Two different ways to use it :

  • Either through a manual installation of Node.js
  • Either through Docker

Node.js

Prerequisites

  • Node.js

Installation

  1. Get the source code:
git clone https://github.com/cnumr/GreenIT-Analysis-cli.git
  1. Position yourself in the GreenIT-Analysis-cli directory :
cd GreenIT-Analysis-cli
  1. Install NPM packages :
npm install
  1. Create the symbolic link to facilitate the use of the tool :
npm link

Docker

Prerequisites

  • Docker

Installation

  1. Create the /<path>/input folder which will allow you to make the <url_input_file> file available to the container :
mkdir -p /<path>/input
  1. Allow all users to read in the /<path>/input folder :
chmod 755 /<path>/input
  1. Create the /<path>/output folder which will allow you to retrieve the reports generated by the container :
mkdir -p /<path>/output
  1. Allow all users to write to the /<path>/output folder :
chmod 777 /<path>/output
  1. Get the source code :
git clone https://github.com/cnumr/GreenIT-Analysis-cli.git
  1. Position yourself in the GreenIT-Analysis-cli directory :
cd GreenIT-Analysis-cli
  1. Build the Docker image :
docker build -t greenit-analysis-cli .

⚠️ If you are on MacOS, you must run the command with the option --platform=linux/amd64 :

docker build --platform=linux/amd64 -t greenit-analysis-cli .

Configure a proxy

If you need to configure a proxy, you must:

  1. Edit the Dockerfile
# Uncomment if you need to configure the proxy.
# You can init these variables by using --build-arg during the docker build
# Example : docker build [...] --build-arg http_proxy=http://<user>:<password>@<host>:<port>
ENV HTTP_PROXY=$http_proxy
ENV HTTPS_PROXY=$https_proxy
ENV NO_PROXY=$no_proxy

[...]

# Uncomment if you need to configure the proxy.
#RUN npm config set proxy $HTTP_PROXY
  1. Build the image by passing proxy information as parameters

Example :

docker build -t greenit-analysis-cli \
  --build-arg http_proxy=http://<user>:<password>@<host>:<port> \
  --build-arg https_proxy=https://<user>:<password>@<host>:<port> \
  --build-arg no_proxy=<no_proxy> \
  .

Usage

Analysis

Construction of the input file

Construct the file <url_input_file> which lists the URLs to analyze. The file is in YAML format.
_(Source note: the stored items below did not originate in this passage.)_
/-! ## The allocator (chapter 4) -/

/-- REFRESH_TIMER_EXPIRY and PASS_END (R69, R70, R84, R85, R87 to R91, R95): the refresh begins a pass; a pass that ends writes the
grants, each ending the ack wait of a bay whose grant_ack is at or below it, the session states, the shares with their pass number,
the setpoint, the canopy limits and the last-pass record, and then the next pass begins or the refresh timer starts.
A session is the one of the snapshot by its slot and sequence number (log 41). The instant of the snapshot and the pass for each
lowering are the readings of logs 6 and 7, the marks `fresh` those of log 32. -/
def Obligations.PassesBeginAndEnd : Prop :=
  (∀ (d : Nat) (s : State), PassSampled s → s.al.refresh = some d → d ≤ s.runTimer → s.sc.gate = .opened →
      s.al.passState = .idle →
      ∃ t, exec .refreshTimerExpiry s = .next t ∧ PassRequested s t ∧ ResultsKept s t
        ∧ t.sc = s.sc ∧ t.flc = s.flc ∧ t.bays = s.bays ∧ t.st = s.st ∧ t.cs = s.cs ∧ t.tc = s.tc ∧ t.hp = s.hp)
    ∧ ∀ (n : Snapshot) (s : State), PassInv s → s.al.passState = .running → s.al.snapshot = some n →
      let c := n.compute
      let still := fun x : Claim => (s.bay x.bay).session = some x.slot ∧ (s.slot x.slot).sequence = x.sequence
        ∧ ((s.slot x.slot).state = .waiting ∨ (s.slot x.slot).state = .charging) ∧ (s.slot x.slot).runPermit = true
        ∧ s.bayOnline x.bay = true ∧ (s.bay x.bay).stopFlag = false
      ∃ t, exec .passEnd s = .next t
        ∧ (s.al.again = true → t.al.passState = .running)
        ∧ (s.al.again = false → (∀ b, (s.bay b).committed ≤ (t.bay b).committed) → t.al.passState = .idle)
        ∧ (t.al.passState = .running → t.al.snapshot = some t.takeSnapshot ∧ t.al.refresh = none ∧ t.al.again = false)
        ∧ (t.al.passState = .idle → t.al.snapshot = none ∧ t.al.refresh = some (s.runTimer + 5000))
        ∧ (∀ b, (s.bay b).declared = true → (∀ x ∈ c.claims, x.bay = b → ¬still x) →
            (s.bayOnline b = true ∨ s.liveSlot b = none → (t.bay b).grantSet = 0)
              ∧ (s.bayOnline b = false → (s.liveSlot b).isSome = true → t.bay b = s.bay b))
        ∧ (∀ x ∈ c.claims, (∀ z ∈ c.claims, z.bay = x.bay ∨ z.slot = x.slot → z = x) →
            (s.bay x.bay).declared = true → still x →
            (t.bay x.bay).grantSet = x.g
              ∧ t.slot x.slot = { s.slot x.slot with state := if 0 < x.g then .charging else .waiting })
        ∧ (∀ b, (s.bay b).declared = true → 0 < (t.bay b).grantSet → t.bay b = s.bay b
            ∨ (∃ x ∈ c.claims, x.bay = b ∧ still x ∧ (t.bay b).grantSet = x.g)
              ∧ ((n.bays[b.val]).minSteps ≤ (n.bays[b.val]).maxSteps →
                (n.bays[b.val]).minSteps ≤ (t.bay b).grantSet ∧ (t.bay b).grantSet ≤ (n.bays[b.val]).maxSteps))
        ∧ (∀ b, (s.bay b).declared = false → t.bay b = s.bay b)
        ∧ (∀ b,
            let written := (s.bay b).declared = true
              ∧ ((∃ x ∈ c.claims, x.bay = b ∧ still x) ∨ s.bayOnline b = true ∨ s.liveSlot b = none)
            (written → t.bay b = { s.bay b with
                grantSet := (t.bay b).grantSet
                ackWait := if (s.bay b).grantAck ≤ (t.bay b).grantSet then none else (s.bay b).ackWait })
              ∧ (¬written → t.bay b = s.bay b))
        ∧ (∀ b, (t.bay b).committed = max (t.bay b).grantSet (s.bay b).grantAck)
        ∧ (∀ k, (∀ x ∈ c.claims, x.slot = k → ¬still x) → t.slot k = s.slot k)
        ∧ t.al.share.passNumber = (if 65535 ≤ s.al.share.passNumber then 1 else s.al.share.passNumber + 1)
        ∧ t.al.share.solar + t.al.share.battery + t.al.share.grid = 1000
        ∧ t.grantSum = ((List.finRange 48).map fun b => if (t.bay b).declared then (t.bay b).grantSet else 0).sum
        ∧ (t.grantSum = 0 → t.al.share.solar = 0 ∧ t.al.share.battery = 0)
        ∧ (0 < t.grantSum →
            t.al.share.solar = min (c.canopy - c.charge) t.grantSum * 1000 / t.grantSum
              ∧ t.al.share.battery =
                min c.discharge (t.grantSum - min (c.canopy - c.charge) t.grantSum) * 1000 / t.grantSum)
        ∧ t.al.battery = { s.al.battery with
            setpoint := if s.sc.reserve ≠ .free ∨ s.al.battery.fresh = true then 0
              else if 0 < c.discharge then (c.discharge : Int) else -(c.charge : Int)
            fresh := false }
        ∧ (let net : Int := (c.load : Int) + t.grantSum + c.charge - c.canopy - c.discharge
          let total : Option Nat :=
            if net < -(n.exportCap : Int) then some ((c.canopy : Int) + net + n.exportCap).toNat else none
          let rated := (n.inverters.toList.map fun v => if v.declared then v.rating else 0).sum
          (∀ k : InverterId,
              let v := s.inverter k
              let w := n.inverters[k.val]
              (w.declared = true → (s.device (Role.canopy k).entry).declared = true → v.fresh = false →
                  t.inverter k = { v with limit := match total with | some m => m * w.rating / rated | none => w.rating })
                ∧ (w.declared = false ∨ (s.device (Role.canopy k).entry).declared = false ∨ v.fresh = true →
                  t.inverter k = { v with fresh := false }))
            ∧ t.al.lastPass = {
                load := c.load, canopy := c.canopy, b0 := c.b0, dm := c.dm, discharge := c.discharge, charge := c.charge
                budget := c.budget, granted := t.grantSum, netImport := net, curtailed := total
                setpoint := t.al.battery.setpoint
                batteryAvailable := decide (n.batteryDeclared = true ∧ n.batteryOnline = true ∧ n.reserve = .free)
                held := c.held, trimmed := c.trimmed })
        ∧ (c.held = 0 → t.hp.notices = s.hp.notices) ∧ (0 < c.held → Counted .supplyShort c.held 0 s t)
        ∧ t.al.queue.map (·.slot) = s.al.queue.map (·.slot) ∧ t.al.permit = s.al.permit ∧ t.al.storeLoad = s.al.storeLoad
        ∧ t.sc = s.sc ∧ t.flc = s.flc ∧ t.cs = s.cs ∧ t.tc = s.tc ∧ t.hp.port = s.hp.port

/-- Stages 1 to 4 of a pass and its snapshot (R75 to R80, R85, R90): the load, the canopy total, b0, the eligible sessions in the
order of the queue with want and cap, the demand, the discharge and the charge, the budget, and the counts of sessions held and of
increases trimmed; the records that the snapshot copies, and the standing power of a bay. What was sent to a bay before it was
declared with another kind is taken by its present kind (log 45), and a poll
being sent to a bay that was removed and declared anew meanwhile does not count (log 50). -/
def Obligations.BudgetComputed : Prop :=
  (∀ n : Snapshot,
    let c := n.compute
    let eligible := fun m : SnapMember => (m.state = .waiting ∨ m.state = .charging) ∧ m.runPermit = true
      ∧ (n.bays[m.bay.val]).online = true ∧ (n.bays[m.bay.val]).state = .occupied
      ∧ (n.bays[m.bay.val]).session = some m.slot ∧ (n.bays[m.bay.val]).stopFlag = false
    let claims := fun (m : SnapMember) (x : Claim) =>
      let y := n.bays[m.bay.val]
      let d := min m.demand y.maxSteps
      x.slot = m.slot ∧ x.sequence = m.sequence ∧ x.bay = m.bay ∧ x.cls = m.cls ∧ x.feeder = y.feeder ∧ x.min = y.minSteps
        ∧ x.h = y.standing
        ∧ (d = 0 → x.want = 0 ∧ x.cap = 0)
        ∧ (0 < d → m.cls = .firm → x.want = max (min m.firmSteps d) y.minSteps ∧ x.cap = x.want)
        ∧ (0 < d → m.cls ≠ .firm → x.want = y.minSteps ∧ x.cap = max d y.minSteps)
    let available := n.batteryDeclared = true ∧ n.batteryOnline = true ∧ n.reserve = .free
    c.load = (if n.meterDeclared = true ∧ n.meterOnline = true then n.storeLoad else n.fallbackLoad)
      ∧ c.canopy = (n.inverters.toList.map fun v => if v.declared && v.online then v.lastPower else 0).sum
      ∧ c.b0 = (n.importCap : Int) - n.margin - c.load + c.canopy
      ∧ (∀ x ∈ c.claims, ∃ m ∈ n.queue, eligible m ∧ claims m x)
      ∧ (∀ m ∈ n.queue, eligible m → ∃ x ∈ c.claims, claims m x)
      ∧ (c.claims.map (·.slot)).Sublist (n.queue.map (·.slot))
      ∧ c.claims.map (fun x => { x with g := 0 }) = n.claims
      ∧ (∀ x ∈ c.claims, (n.bays[x.bay.val]).minSteps ≤ (n.bays[x.bay.val]).maxSteps →
          x.cap ≤ (n.bays[x.bay.val]).maxSteps)
      ∧ c.dm = (c.claims.map (·.cap)).sum
      ∧ (c.b0 < c.dm → available → n.permit = true → (c.discharge : Int) = min (n.pDis : Int) (c.dm - c.b0))
      ∧ (¬(c.b0 < c.dm ∧ available ∧ n.permit = true) → c.discharge = 0)
      ∧ ((c.dm : Int) < c.b0 → available → n.soe < n.eCap →
          (c.charge : Int) = min (n.pCh : Int) (min (c.b0 - c.dm) c.canopy))
      ∧ (¬((c.dm : Int) < c.b0 ∧ available ∧ n.soe < n.eCap) → c.charge = 0)
      ∧ (c.discharge = 0 ∨ c.charge = 0)
      ∧ (c.budget : Int) = max 0 (c.b0 + c.discharge - c.charge)
      ∧ c.claims = n.holdBack c.budget (n.share c.budget)
      ∧ c.held = (c.claims.filter fun x => decide (0 < x.want ∧ x.g = 0)).length
      ∧ c.trimmed = (((n.share c.budget).zip c.claims).filter fun z => decide (z.2.g < z.1.g)).length)
    ∧ ∀ s : State,
      let n := s.takeSnapshot
      (n.importCap = s.sc.importCap ∧ n.margin = s.sc.margin ∧ n.exportCap = s.sc.exportCap
          ∧ n.feederLimits = s.sc.feederLimits ∧ n.eCap = s.sc.eCap ∧ n.eFloor = s.sc.eFloor ∧ n.pDis = s.sc.pDis
          ∧ n.pCh = s.sc.pCh ∧ n.permit = s.al.permit ∧ n.reserve = s.sc.reserve ∧ n.soe = s.al.battery.soe
          ∧ n.storeLoad = s.al.storeLoad)
        ∧ n.fallbackLoad = (match s.sc.fallback with | .follow => s.sc.importCap | .fixed load => load)
        ∧ (n.meterDeclared = (s.device 55).declared ∧ (n.meterOnline = true ↔ (s.device 55).link = .online)
          ∧ n.batteryDeclared = (s.device 54).declared ∧ (n.batteryOnline = true ↔ (s.device 54).link = .online))
        ∧ (∀ k : InverterId, n.inverters[k.val] = ⟨(s.device (Role.canopy k).entry).declared,
            decide ((s.device (Role.canopy k).entry).link = .online), (s.inverter k).rating, (s.inverter k).lastPower⟩)
        ∧ n.queue = s.al.queue.map (fun m =>
            let x := s.slot m.slot
            ⟨m.slot, x.sequence, m.cls, m.arrival, x.bay, x.state, x.runPermit, x.demand,
              match x.accountIndex with | some i => (s.account i).firmSteps | none => 0⟩)
        ∧ ∀ b : BayId,
          let y := s.bay b
          let sent := y.kind.toSteps (s.bayDevice b).lastSent.toNat
          n.bays[b.val] = ⟨y.declared, y.state, s.bayOnline b, y.session, y.stopFlag, y.kind, y.maxSteps, y.minSteps, y.feeder,
              s.standing b⟩
            ∧ (y.declared = false → s.standing b = 0)
            ∧ (y.declared = true →
              (∀ p, s.flc.exchange = .sending p → p.entry.val = b.val → p.removed = false →
                  s.standing b = max y.committed (max sent (y.kind.toSteps p.value.toNat)))
                ∧ ((∀ p, s.flc.exchange = .sending p → p.entry.val ≠ b.val ∨ p.removed = true) →
                  s.standing b = max y.committed sent))

/-- Stages 5 and 6 of a pass (R81, R82), and what they give through stage 7 (R83, R84): the rooms at the start; the walk of the
queue that gives each session its want while both its rooms have it, and a FIRM one the room left down to its minimum; the rounds
that give each taker one step while both rooms have one, until the site has none or a round has no taker; every grant 0 or between
the minimum and the cap; and the sums within the rooms. -/
def Obligations.AdmissionAndSharing : Prop :=
  (∀ (n : Snapshot) (b : Nat),
    let cs := n.claims
    let idle := fun on : SnapBay → Bool => ((List.finRange 48).map fun y : BayId =>
      if (n.bays[y.val]).declared = true ∧ on n.bays[y.val] = true ∧ (∀ c ∈ cs, c.bay ≠ y) then (n.bays[y.val]).standing
      else 0).sum
    let site := b - idle fun _ => true
    let feeder := fun f : FeederId => n.feederLimits[f.val] - idle fun y => y.feeder == f
    let admitted := admitWalk cs (n.startRooms cs b)
    let shared := n.share b
    let final := n.holdBack b shared
    (n.startRooms cs b).site = site ∧ (∀ f, (n.startRooms cs b).feeder f = feeder f)
      ∧ admitted.1.length = cs.length
      ∧ (∀ (i : Nat) (c : Claim), cs[i]? = some c →
          let before := admitted.1.take i
          let room := min (site - (before.map (·.g)).sum)
            (feeder c.feeder - ((before.filter fun z => z.feeder == c.feeder).map (·.g)).sum)
          admitted.1[i]? = some { c with g :=
            if c.want = 0 then 0 else if c.want ≤ room then c.want
            else if c.cls = .firm ∧ c.min ≤ room then room else 0 })
      ∧ admitted.2.site = site - (admitted.1.map (·.g)).sum
      ∧ (∀ f, admitted.2.feeder f = feeder f - ((admitted.1.filter fun z => z.feeder == f).map (·.g)).sum)
      ∧ (∃ rounds : Nat,
          let last := (fun r : List Claim × Rooms => shareRound r.1 r.2)^[rounds] admitted
          shared = last.1 ∧ (last.2.site = 0 ∨ (shareRound last.1 last.2).1 = last.1))
      ∧ (∀ x ∈ shared, x.g = 0 ∨ (x.min ≤ x.g ∧ x.g ≤ x.cap))
      ∧ (∀ x ∈ final, x.g = 0 ∨ (x.min ≤ x.g ∧ x.g ≤ x.cap))
      ∧ (shared.map (·.g)).sum ≤ site ∧ (final.map (·.g)).sum ≤ site
      ∧ (∀ f, ((shared.filter fun z => z.feeder == f).map (·.g)).sum ≤ feeder f
          ∧ ((final.filter fun z => z.feeder == f).map (·.g)).sum ≤ feeder f)
      ∧ List.Forall₂ (fun x y : Claim => y = { x with g := y.g } ∧ y.g ≤ x.g) shared final)
    ∧ ∀ (cs : List Claim) (r : Rooms),
      let next := shareRound cs r
      next.1.length = cs.length
        ∧ ∀ (i : Nat) (c : Claim), cs[i]? = some c →
          let given := fun l : List Claim × List Claim => (l.2.map (·.g)).sum - (l.1.map (·.g)).sum
          let here := fun l : List Claim => l.filter fun z => z.feeder == c.feeder
          let site := r.site - given (cs.take i, next.1.take i)
          let feeder := r.feeder c.feeder - given (here (cs.take i), here (next.1.take i))
          next.1[i]? = some (if c.cls ≠ .firm ∧ 0 < c.g ∧ c.g < c.cap ∧ 1 ≤ site ∧ 1 ≤ feeder then { c with g := c.g + 1 }
            else c)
Sa structure est la suivante :

Parameter Type Mandatory Description
url string Yes URL of the page to analyze
name string No Name of the page to analyze displayed in the report
waitForSelector string No Waits for the HTML element defined by the CSS selector to be visible
waitForXPath string No Waits for the HTML element defined by the CSS selector to be visible
waitForNavigation string No Waits for the page to finish loading. 4 possible values: load, domcontentloaded, networkidle0, networkidle2
waitForTimeout int No Wait X ms, X being equal to the value of the parameter
screenshot string No Takes a screenshot of the page to analyze. The value to enter is the name of the screenshot. The screenshot is taken even if the page loads in error.
actions list No Perform a series of actions before analyzing the page

Waiting conditions

The waitForNavigation parameter uses Puppeteer features to detect the end of loading a page without using a CSS selector or an XPath :

  • load : considers navigation to be complete when the load event is triggered.
  • domcontentloaded : considers navigation to be complete when the DOMContentLoaded event is triggered.
  • networkidle0 : considers browsing to be complete when there are no more than 0 network connections for at least 500 ms.
  • networkidle2 : considers browsing to be complete when there are no more than 2 network connections for at least 500 ms.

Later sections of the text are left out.